Training and Evaluation

In FIG. 11, a method, apparatus, and non-transitory computer readable medium for hypergraph processing are described. One or more embodiments of the method, apparatus, and non-transitory computer readable medium include obtaining, by a training component, training data that includes a hypergraph including a plurality of nodes and a hyperedge, wherein the hyperedge connects the plurality of nodes; performing, by a hypergraph neural network, a node hypergraph convolution based on the hypergraph to obtain a predicted node embedding for a node of the plurality of nodes; and training, by the training component, the hypergraph neural network based on the training data and the predicted node embedding.

Some examples of the method, apparatus, and non-transitory computer readable medium further include encoding, by a node encoder, a node of the plurality of nodes and the hyperedge to obtain a preliminary node embedding and a preliminary hyperedge embedding, respectively, wherein the predicted node embedding is based on the preliminary node embedding and the preliminary hyperedge embedding.

Some examples of the method, apparatus, and non-transitory computer readable medium further include identifying a plurality of hyperedges of the hypergraph. Some examples further include generating, by the hypergraph neural network, a plurality of predicted hyperedge-dependent node embeddings corresponding to the plurality of hyperedges, respectively.

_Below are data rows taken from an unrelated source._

-- ==== Sys2Proof/Certificates/Slice0/Obligations.lean ====
section
/-! DEFINITION. The statements for the provers. Each docstring names the rule of spec/ it formalises; where a clause rests on a decision
of 92_eei_decisions.md or on a choice of this model, it says so and names the decision or the log entry. For all of them at once: the numbers
of opcodes and functs are the spec's own choice, MIPS32's (R12, D3, log 9), the membership of the eight statistics counters is D20's (R34,
log 13), the layout of `mask` is D19's (log 15), the fault record's kinds are D24's (R201), and addresses are 32 bits, modulo 2^32 (D1). -/

namespace Sys2Proof.Stated
open Sys2Proof.Machine

/-! ### Words the statements are made of -/

/-- The counters after one instruction of class `k` has completed (R105): each of the eight named. -/
structure Counted (c c' : StatCounters) (k : StatClass) : Prop where
  instr : c'.instrCount = c.instrCount + 1
  alu : c'.aluCount = c.aluCount + countIf (k == .alu)
  load : c'.loadCount = c.loadCount + countIf (k == .load)
  store : c'.storeCount = c.storeCount + countIf (k == .store)
  jump : c'.jumpCount = c.jumpCount + countIf (k == .jump)
  jal : c'.jalCount = c.jalCount + countIf (k == .jal)
  taken : c'.branchTakenCount = c.branchTakenCount + countIf (k == .branchTaken)
  untaken : c'.branchUntakenCount = c.branchUntakenCount + countIf (k == .branchUntaken)

/-- The word store reads as before at every address, and MEMLEN is the same. -/
def MemoryKept (s t : State) : Prop := t.mem.len = s.mem.len ∧ ∀ a, t.mem.read a = s.mem.read a

/-- What no instruction writes, and HALT and the fatal errors apart: `ir`, `halted`, `fault`, the observer's counters, mask and phase, the
launch parameters. -/
structure RestKept (s t : State) : Prop where
  ir : t.ir = s.ir
  halted : t.halted = s.halted
  fault : t.fault = s.fault
  pipe : t.pipe = s.pipe
  mask : t.mask = s.mask
  phase : t.phase = s.phase
  params : t.params = s.params

/-- The whole effect, but for memory, of an instruction that completes: the destination register, if it has one, gets the value, unless it
is register 0, which discards it (R22), and every other register is unchanged; `lastWrite` names the destination, register 0 only if
R0_WRITE_RECORDED (R30), and is left alone by an instruction without one; `pc` is `pc'`; the counters are those of class `k`. -/
structure Completes (s t : State) (dest : Option (RegIdx × Word)) (pc' : Word) (k : StatClass) : Prop where
  regs : ∀ r, readReg t r =
    match dest with
    | some (d, v) => if r = d ∧ d ≠ 0 then v else readReg s r
    | none => readReg s r
  lastWrite : t.lastWrite =
    match dest with
    | some (d, _) => if d = 0 ∧ s.params.r0WriteRecorded = false then s.lastWrite else some d
    | none => s.lastWrite
  pc : t.pc = pc'
  counters : Counted s.stats t.stats k
  rest : RestKept s t

/-- An instruction that completes in every state and stores nothing, with destination and value `d`, `v`, and `pc` left alone. -/
def ComputesInto (i : Instr) (d : RegIdx) (v : State → Word) : Prop :=
  ∀ s, ∃ t, exec i s = .next t ∧ Completes s t (some (d, v s)) s.pc .alu ∧ MemoryKept s t

/-- A conditional branch (R145): it completes in every state, writes no register and no memory, and goes to `ir + BRANCH_BASE + offset`
when the condition holds, on to the next instruction when not. -/
def BranchesOn (i : Instr) (imm : BitVec 16) (cond : State → Prop) : Prop :=
  (∀ s, cond s → ∃ t, exec i s = .next t ∧ MemoryKept s t ∧
    Completes s t none (BitVec.ofInt 32 (s.ir.toNat + s.params.branchBase.val + imm.toInt)) .branchTaken) ∧
  ∀ s, ¬cond s → ∃ t, exec i s = .next t ∧ MemoryKept s t ∧ Completes s t none s.pc .branchUntaken

/-- `ea := x[rs] + sext_32(imm16)` modulo 2^32 (R159), computed exactly and narrowed. -/
def wordIndex (s : State) (rs : RegIdx) (imm : BitVec 16) : Word := BitVec.ofInt 32 ((readReg s rs).toInt + imm.toInt)

/-- What a claim may rely on after a fatal error (R203): the record and the counters. -/
structure Faulted (s t : State) (r : FaultRecord) : Prop where
  fault : t.fault = some r
  stats : t.stats = s.stats
  pipe : t.pipe = s.pipe
  mask : t.mask = s.mask

/-- The engine's fields of R184 agree: `x`, `mem`, `pc`, `ir`, `halted`, `fault`, the statistics counters, and `lastWrite`. -/
structure SameEngine (s t : State) : Prop where
  regs : ∀ r, readReg s r = readReg t r
  mem : s.mem = t.mem
  pc : s.pc = t.pc
  ir : s.ir = t.ir
  halted : s.halted = t.halted
  fault : s.fault = t.fault
  lastWrite : s.lastWrite = t.lastWrite
  stats : s.stats = t.stats

/-- How two finished runs agree (R184): the same fatal error or none, the same `halted` and statistics counters, and, without a fatal error, the
same registers, memory, `pc`, `ir` and `lastWrite` (after one, R203 lets no claim rely on those). -/
def SameEnd (t u : State) : Prop :=
  u.fault = t.fault ∧ u.halted = t.halted ∧ u.stats = t.stats ∧ (t.fault = none → SameEngine t u)

/-- The instructions that transfer control (R27). -/
def isTransfer : Instr → Bool
  | .j _ | .jal _ | .jr _ _ _ _ | .jalr _ _ _ _ | .beq _ _ _ | .bne _ _ _ | .blez _ _ _ | .bgtz _ _ _ => true
  | _ => false

/-- The read-set table of R176 by instruction. -/
def readSet (p : Params) : Instr → List RegIdx
  | .halt | .j _ | .jal _ => []
  | .addu rs rt _ _ | .subu rs rt _ _ | .and rs rt _ _ | .or rs rt _ _ | .xor rs rt _ _ | .nor rs rt _ _ | .mul rs rt _ _ => [rs, rt]
  | .sll rs rt _ shamt | .srl rs rt _ shamt | .sra rs rt _ shamt =>
    match p.shiftExtraRead with
    | .none => [rt]
    | .shamt => [rt, RegIdx.ofBits shamt]
    | .rs => [rt, rs]
  | .jr rs _ _ _ | .jalr rs _ _ _ => [rs]
  | .addiu rs _ _ | .slti rs _ _ | .xori rs _ _ | .lw rs _ _ | .blez rs _ _ | .bgtz rs _ _ => [rs]
  | .sw rs rt _ | .beq rs rt _ | .bne rs rt _ => [rs, rt]
  | .lui rs _ _ => if p.luiReadsRs then [rs] else []

/-- The pipeline counters after a tally that adds 1 to `issueCycles` and the given amounts to the other five (R180). -/
def Tallied (c c' : PipelineCounters) (double control structural data overlap : Nat) : Prop :=
  c'.issueCycles = c.issueCycles + 1 ∧ c'.doubleIssues = c.doubleIssues + double ∧ c'.controlStops = c.controlStops + control ∧
    c'.structuralStops = c.structuralStops + structural ∧ c'.dataStops = c.dataStops + data ∧ c'.overlaps = c.overlaps + overlap

/-- The first instruction `a` of a cycle has been executed without a fatal error and is neither HALT nor a control transfer, and the next
word is `b`: where the observer classifies the pair (R170). `u` is the state that the engine step of `a` left. -/
structure PairAt (s u : State) (a b : Word) : Prop where
  running : s.halted = false ∧ s.fault = none
  ready : s.phase = .ready
  first : peek s = some a
  ran : engineStep s = .next u
  clean : u.fault = none
  plain : ∃ i, decode a = .instr i ∧ i ≠ .halt ∧ isTransfer i = false
  second : peek u = some b

/-- The structural condition of R174 in R172's numbers: both words lw or sw (opcode 0x23 or 0x2B), or both under opcode 0x1C. -/
def SharesUnit (a b : Word) : Prop :=
  (opcodeField a ∈ [0x23#6, 0x2B#6] ∧ opcodeField b ∈ [0x23#6, 0x2B#6]) ∨ (opcodeField a = 0x1C#6 ∧ opcodeField b = 0x1C#6)

/-- The data-dependency condition of R175: the register that `a`'s step wrote is in `reads(b)`. -/
def DataDependent (u : State) (b : Word) : Prop := ∃ r, u.lastWrite = some r ∧ r ∈ reads u.params b

end Sys2Proof.Stated

open Sys2Proof Sys2Proof.Machine Sys2Proof.Stated

/-! ### Launch and reset -/

/-- R41, R220, R67: what a launch leaves, for every parameter choice, image and REG_INIT. The values of `pc`, `ir`, `halted`, `lastWrite` and
the counters are D22's, `mask` D19's, `fault` D24's. -/
def Obligations.LaunchGivesResetValues : Prop :=
  ∀ (p : Params) (image : List Word) (regInit : RegIdx → Word) (s : State), s = State.launch p (Memory.ofImage image) regInit →
    readReg s 0 = 0#32 ∧ (∀ r, r ≠ 0 → readReg s r = regInit r) ∧ s.pc = 0#32 ∧ s.ir = 0#32 ∧ s.halted = false ∧ s.lastWrite = none ∧
    s.mem.len = image.length ∧ (∀ a, s.mem.read a = image[a.toNat]?) ∧
    (s.pipe.issueCycles = 0 ∧ s.pipe.doubleIssues = 0 ∧ s.pipe.controlStops = 0 ∧ s.pipe.structuralStops = 0 ∧ s.pipe.dataStops = 0 ∧
      s.pipe.overlaps = 0) ∧
    (s.stats.instrCount = 0 ∧ s.stats.aluCount = 0 ∧ s.stats.loadCount = 0 ∧ s.stats.storeCount = 0 ∧ s.stats.jumpCount = 0 ∧
      s.stats.jalCount = 0 ∧ s.stats.branchTakenCount = 0 ∧ s.stats.branchUntakenCount = 0) ∧
    s.mask = 0x00#6 ∧ s.fault = none ∧ s.phase = .ready ∧ s.params = p

/-- The model's choices at `State.reset`, where the spec leaves the launch parameters open: every register 0 (log 5), MEMLEN = 2^31 and every
word 0x00000000 (log 6), R11's defaults (log 8). -/
def Obligations.ResetTakesTheModelsLaunchValues : Prop :=
  (∀ r, readReg State.reset r = 0#32) ∧ State.reset.mem.len = 2 ^ 31 ∧
    (∀ a : Word, State.reset.mem.read a = if a.toNat < 2 ^ 31 then some 0#32 else none) ∧
    State.reset.params = { branchBase := 1, r0WriteRecorded := true, shiftExtraRead := .shamt, luiReadsRs := false }

/-! ### Encoding -/

/-- Words of the spec's examples (41_alu.md, 42_control.md, 43_loadstore.md, 95_test_vectors.md L2.1), one per family and one per malformed
kind. -/
def Obligations.SpecExampleWordsDecode : Prop :=
  decode 0x00000000#32 = .instr .halt ∧ decode 0x00430821#32 = .instr (.addu 2 3 1 0#5) ∧
    decode 0x00A20900#32 = .instr (.sll 5 2 1 4#5) ∧ decode 0x70430802#32 = .instr (.mul 2 3 1 0#5) ∧
    decode 0x2441FFFF#32 = .instr (.addiu 2 1 0xFFFF#16) ∧ decode 0x1022FFFE#32 = .instr (.beq 1 2 0xFFFE#16) ∧
    decode 0x0C00000A#32 = .instr (.jal 10#26) ∧ decode 0x00A0F809#32 = .instr (.jalr 5 0 31 0#5) ∧
    decode 0x8C410002#32 = .instr (.lw 2 1 2#16) ∧ decode 0xAC41FFFF#32 = .instr (.sw 2 1 0xFFFF#16) ∧
    decode 0x00430820#32 = .malformed .unknownFunct ∧ decode 0x20410001#32 = .malformed .unknownOpcode ∧
    decode 0x70A62018#32 = .malformed .badMulFunct

/-- R70 to R82: the word of a well-formed instruction decodes to it, with every field, the ignored ones too. -/
def Obligations.EncodeThenDecodeIsIdentity : Prop :=
  ∀ i : Instr, i.wellFormed = true → decode (encode i) = .instr i

/-- R70 to R82, R84: a word that decodes to an instruction is that instruction's word, so no bit is dropped and no two instructions share a
word. -/
def Obligations.DecodeThenEncodeIsIdentity : Prop :=
  ∀ (w : Word) (i : Instr), decode w = .instr i → i.wellFormed = true ∧ encode i = w

/-- R86 (30_encoding.md section 4) with the kinds of R202 rows 1 to 3: the illegal words are exactly these, and everything else decodes. -/
def Obligations.IllegalWordsAreExactlyTheListed : Prop :=
  ∀ w : Word,
    (decode w = .malformed .unknownFunct ↔
      opcodeField w = 0x00#6 ∧ w ≠ 0x00000000#32 ∧
        functField w ∉ [0x00#6, 0x02#6, 0x03#6, 0x08#6, 0x09#6, 0x21#6, 0x23#6, 0x24#6, 0x25#6, 0x26#6, 0x27#6]) ∧
    (decode w = .malformed .badMulFunct ↔ opcodeField w = 0x1C#6 ∧ functField w ≠ 0x02#6) ∧
    (decode w = .malformed .unknownOpcode ↔
      opcodeField w ∉ [0x00#6, 0x02#6, 0x03#6, 0x04#6, 0x05#6, 0x06#6, 0x07#6, 0x09#6, 0x0A#6, 0x0E#6, 0x0F#6, 0x1C#6, 0x23#6, 0x2B#6])

/-! ### Registers and memory -/

/-- R22, R30: register 0 reads as zero in every state, a write to it changes no register's value and records itself only under
R0_WRITE_RECORDED (D11), and a write to another register is seen by its reads alone. -/
def Obligations.RegisterZeroIsHardWired : Prop :=
  ∀ (s : State) (d r : RegIdx) (v : Word),
    readReg s 0 = 0#32 ∧ readReg (writeReg s 0 v) r = readReg s r ∧ (d ≠ 0 → readReg (writeReg s d v) d = v) ∧
    (r ≠ d → readReg (writeReg s d v) r = readReg s r) ∧ (d ≠ 0 → (writeReg s d v).lastWrite = some d) ∧
    (writeReg s 0 v).lastWrite = if s.params.r0WriteRecorded then some 0 else s.lastWrite

/-- R51 to R53, R61: a read answers the word exactly in bounds; a write answers exactly in bounds, replaces the whole word at its index,
leaves every other index and keeps MEMLEN. -/
def Obligations.MemoryReadsTheLatestWrite : Prop :=
  ∀ (m : Memory) (a v : Word),
    ((m.read a).isSome = true ↔ a.toNat < m.len) ∧ ((m.write a v).isSome = true ↔ a.toNat < m.len) ∧
    ∀ m', m.write a v = some m' → m'.len = m.len ∧ m'.read a = some v ∧ ∀ b, b ≠ a → m'.read b = m.read b

/-! ### HALT (40_engine.md) -/

/-- R103, R82: HALT is the all-zero word and no other; it sets `halted` and does nothing else. -/
def Obligations.HaltOnlyHalts : Prop :=
  (∀ w : Word, decode w = .instr .halt ↔ w = 0x00000000#32) ∧
    ∀ s, ∃ t, exec .halt s = .next t ∧ t.halted = true ∧ (∀ r, readReg t r = readReg s r) ∧ MemoryKept s t ∧ t.stats = s.stats ∧
      t.lastWrite = s.lastWrite ∧ t.ir = s.ir ∧ t.pc = s.pc ∧ t.fault = s.fault ∧ t.pipe = s.pipe ∧ t.mask = s.mask ∧ t.phase = s.phase ∧
      t.params = s.params

/-! ### ALU and multiply (41_alu.md) -/

/-- R121. -/
def Obligations.AdduAddsModuloTwoPow32 : Prop :=
  ∀ (rs rt rd : RegIdx) (shamt : BitVec 5),
    decode (rFormat 0x00#6 rs rt rd shamt 0x21#6) = .instr (.addu rs rt rd shamt) ∧
    ComputesInto (.addu rs rt rd shamt) rd fun s => BitVec.ofNat 32 ((readReg s rs).toNat + (readReg s rt).toNat)

/-- R122. -/
def Obligations.SubuSubtractsModuloTwoPow32 : Prop :=
  ∀ (rs rt rd : RegIdx) (shamt : BitVec 5),
    decode (rFormat 0x00#6 rs rt rd shamt 0x23#6) = .instr (.subu rs rt rd shamt) ∧
    ComputesInto (.subu rs rt rd shamt) rd fun s => BitVec.ofInt 32 (((readReg s rs).toNat : Int) - (readReg s rt).toNat)

/-- R123. -/
def Obligations.AndWritesBitwiseAnd : Prop :=
  ∀ (rs rt rd : RegIdx) (shamt : BitVec 5),
    decode (rFormat 0x00#6 rs rt rd shamt 0x24#6) = .instr (.and rs rt rd shamt) ∧
    ComputesInto (.and rs rt rd shamt) rd fun s => readReg s rs &&& readReg s rt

FIG. 11 shows an example of a method for hypergraph processing according to aspects of the present disclosure. In some examples, these operations are performed by a system including a processor executing a set of codes to control functional elements of an apparatus. Additionally or alternatively, certain processes are performed using special-purpose hardware. Generally, these operations are performed according to the methods and processes described in accordance with aspects of the present disclosure. In some cases, the operations described herein are composed of various substeps, or are performed in conjunction with other operations.

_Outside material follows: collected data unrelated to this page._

/-- Settles O36: the placed word is read at `pc`, and the placing ends neither machine nor run. -/
theorem placedWordIsWhatRunsNext : Obligations.PlacedWordIsWhatRunsNext := fun s w _ hi =>
  ⟨engineStep_instr (withFetchWord_read s 32 w) (decode_of_decodeTableWord hi), rfl, withFetchWord_read s 32 w,
    withFetchWord_eq_setMem 32 w⟩

/-! ### What no step changes -/

/-- Settles O48: no instruction touches MEMLEN or the parameters, and MEMLEN alone decides what is in bounds. -/
theorem stepKeepsMemLenAndParameters : Obligations.StepKeepsMemLenAndParameters := by
  intro s t h
  obtain ⟨hlen, hparams⟩ : t.mem.len = s.mem.len ∧ t.params = s.params := by
    rcases step_engine h with ⟨rfl, -⟩ | ⟨u, -, he, ⟨hmem, hparams, -⟩, -⟩
    · exact ⟨rfl, rfl⟩
    · rw [hmem, hparams]
      exact ⟨he.untouched.memLen, he.untouched.params⟩
  exact ⟨hlen, hparams, fun a => by rw [Memory.read_isSome, Memory.read_isSome, Memory.inBounds, Memory.inBounds, hlen]⟩

/-- An engine step changes the store only by the write of an sw that it fetched. -/
theorem engineStep_mem {s u : State} (h : engineStep s = .next u) :
    u.mem = s.mem ∨ ∃ w rs rt imm, s.mem.read s.pc = some w ∧ decode w = .instr (.sw rs rt imm) ∧
      s.mem.write (wordIndex s rs imm) (readReg s rt) = some u.mem := by
  cases hw : s.mem.read s.pc with
  | none =>
    rw [engineStep_oob hw] at h
    cases h
    exact Or.inl rfl
  | some w =>
    cases hd : decode w with
    | malformed k =>
      rw [engineStep_malformed hw hd] at h
      cases h
      exact Or.inl rfl
    | instr i =>
      rw [engineStep_instr hw hd] at h
      rcases exec_mem h with hmem | ⟨rs, rt, imm, rfl, hwrite⟩
      · exact Or.inl hmem
      · rw [effAddr_eq_wordIndex, wordIndex_preamble, readReg_preamble] at hwrite
        exact Or.inr ⟨w, rs, rt, imm, rfl, hd, hwrite⟩

/-- Settles O49: the one write of a step leaves every other index. -/
theorem onlyStoresChangeMemory : Obligations.OnlyStoresChangeMemory := by
  refine ⟨fun i s t hi h => ?_, fun s t a h hne => ?_⟩
  · rcases exec_mem h with hmem | ⟨rs, rt, imm, rfl, -⟩
    · exact hmem
    · exact absurd rfl (hi rs rt imm)
  · rcases step_engine h with ⟨rfl, -⟩ | ⟨u, hu, -, ⟨hmem, -⟩, -⟩
    · exact absurd rfl hne
    · rw [hmem] at hne
      rcases engineStep_mem hu with hkept | ⟨w, rs, rt, imm, hw, hd, hwrite⟩
      · exact absurd (by rw [hkept]) hne
      · obtain ⟨-, -, -, hother⟩ := Memory.write_spec hwrite
        exact ⟨w, rs, rt, imm, hw, hd, not_not.1 fun ha => hne (hother a ha)⟩

/-! ### HALT (R28) -/

theorem engineStep_halted_iff {s u : State} (hh : s.halted = false) (h : engineStep s = .next u) :
    u.halted = true ↔ s.mem.read s.pc = some haltWord := by
  cases hw : s.mem.read s.pc with
  | none =>
    rw [engineStep_oob hw] at h
    cases h
    simp [hh]
  | some w =>
    rw [Option.some.injEq, ← decode_eq_instr_halt_iff]
    cases hd : decode w with
    | malformed k =>
      rw [engineStep_malformed hw hd] at h
      cases h
      simp [hh]
    | instr i =>
      rw [engineStep_instr hw hd] at h
      rw [exec_halted h hh, Decoded.instr.injEq]

/-- Settles O52: a launch is running, HALT alone sets `halted`, and a halted machine takes no step. -/
theorem haltedIsSetByTheHaltWordAlone : Obligations.HaltedIsSetByTheHaltWordAlone := by
  refine ⟨fun _ _ _ => rfl, fun s t h => ?_, fun s => step_of_halted⟩
  obtain ⟨hh, -, -⟩ := step_cases h
  rcases step_engine h with ⟨rfl, hpeek, -⟩ | ⟨u, hu, -, ⟨-, -, hhalted, -⟩, -⟩
  · have hread : s.mem.read s.pc = none := hpeek
    simp [peekFault, hh, hread]
  · rw [hhalted]
    exact engineStep_halted_iff hh hu

/-! ### Counters (R33, R34, R203) -/

/-- The observer's part of a step from `s` to `t`, fatal errors first: nothing is tallied, the cycle is left open, or the class `c` is
tallied (R170, R183). -/
inductive StepTally (s t : State) : Prop where
  | faulted (hfault : t.fault ≠ none) (hhalted : t.halted = false) (hphase : t.phase = .ready) (hpipe : t.pipe = s.pipe)
      (hmask : t.mask = s.mask)
  | opened (hfault : t.fault = none) (hhalted : t.halted = false) (hready : s.phase = .ready) (hphase : t.phase = .execB)
      (hpipe : t.pipe = s.pipe) (hmask : t.mask = s.mask)
      (hsecond : ∃ a u, peek s = some a ∧ engineStep s = .next u ∧ isControl a = false ∧ (peek u).isSome = true ∧
        t = setPhase u .execB)
  | tallied (c : IssueClass) (hfault : t.fault = none) (hphase : t.phase = .ready) (hdual : c = .dual ↔ s.phase = .execB)
      (halone : c = .haltAlone → t.halted = true) (hpipe : t.pipe = (tally s c.mask).pipe) (hmask : t.mask = c.mask)

theorem stepTally_of_step {s t : State} (h : step s = .next t) : StepTally s t := by
  have htally {u : State} (he : Effect (preamble s) u) (m : BitVec 6) : (tally u m).pipe = (tally s m).pipe := by
    rw [tally, he.untouched.pipe]
    rfl
  obtain ⟨hh, hf, hcase⟩ := step_cases h
  cases hcase with
  | peekFirst _ _ ht =>
    subst ht
    exact .faulted nofun hh rfl rfl rfl
  | first a u hp ha hstep he ht =>
    obtain ⟨hend, -, hready⟩ := he.ended hf hh
    have hafter := afterFirst_cases a u
    rw [← ht] at hafter
    cases hafter with
    | faulted hu => exact .faulted hu (Bool.eq_false_iff.2 (mt hend hu)) (hready hu) he.untouched.pipe he.untouched.mask
    | peekFault _ _ hrun _ => exact .faulted nofun hrun rfl he.untouched.pipe he.untouched.mask
    | second hc hu hrun hpeek =>
      exact .opened hu hrun hp rfl he.untouched.pipe he.untouched.mask ⟨a, u, ha, hstep, hc, hpeek, rfl⟩
    | haltAlone hu hhalt => exact .tallied .haltAlone hu rfl (by simp [hp]) (fun _ => hhalt) (htally he _) rfl
    | stopped c hu _ hdual halone => exact .tallied c hu rfl (by simp [hp, hdual]) (fun hc => absurd hc halone) (htally he _) rfl
  | second u hp _ he ht =>
    obtain ⟨hend, -, hready⟩ := he.ended hf hh
    rcases afterSecond_cases u with ⟨hu, hafter⟩ | ⟨hu, hafter⟩ <;> rw [hafter] at ht <;> subst ht
    · exact .faulted hu (Bool.eq_false_iff.2 (mt hend hu)) (hready hu) he.untouched.pipe he.untouched.mask
    · exact .tallied .dual hu rfl (by simp [hp]) nofun (htally he _) rfl

/-- Settles O41: a tally follows no fatal error, and the engine step that raises one counts nothing. -/
theorem fatalErrorLeavesTheCounters : Obligations.FatalErrorLeavesTheCounters := by
  intro s t h hfault
  obtain ⟨hh, hf, -⟩ := step_cases h
  obtain ⟨hpipe, hmask⟩ : t.pipe = s.pipe ∧ t.mask = s.mask := by
    cases stepTally_of_step h with
    | faulted _ _ _ hpipe hmask => exact ⟨hpipe, hmask⟩
    | opened hnone | tallied _ hnone => exact absurd hnone hfault
  refine ⟨hpipe, hmask, ?_⟩
  rcases step_engine h with ⟨rfl, -⟩ | ⟨u, hu, he, ⟨-, -, -, hstats, -⟩, hsame | ⟨hnone, hpeek, rfl⟩⟩
  · exact Or.inl rfl
  · exact Or.inl (hstats.trans ((he.counted hf hh).2 (hsame ▸ hfault)))
  · exact Or.inr ⟨u, hu, hnone, hpeek, rfl, rfl⟩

Supervised learning is one of three basic machine learning paradigms, alongside unsupervised learning and reinforcement learning. Supervised learning is a machine learning technique based on learning a function that maps an input to an output based on example input-output pairs. Supervised learning generates a function for predicting labeled data based on labeled training data consisting of a set of training examples. In some cases, each example is a pair consisting of an input object (typically a vector) and a desired output value (i.e., a single value, or an output vector). A supervised learning algorithm analyzes the training data and produces the inferred function, which can be used for mapping new examples. In some cases, the learning results in a function that correctly determines the class labels for unseen instances. In other words, the learning algorithm generalizes from the training data to unseen examples.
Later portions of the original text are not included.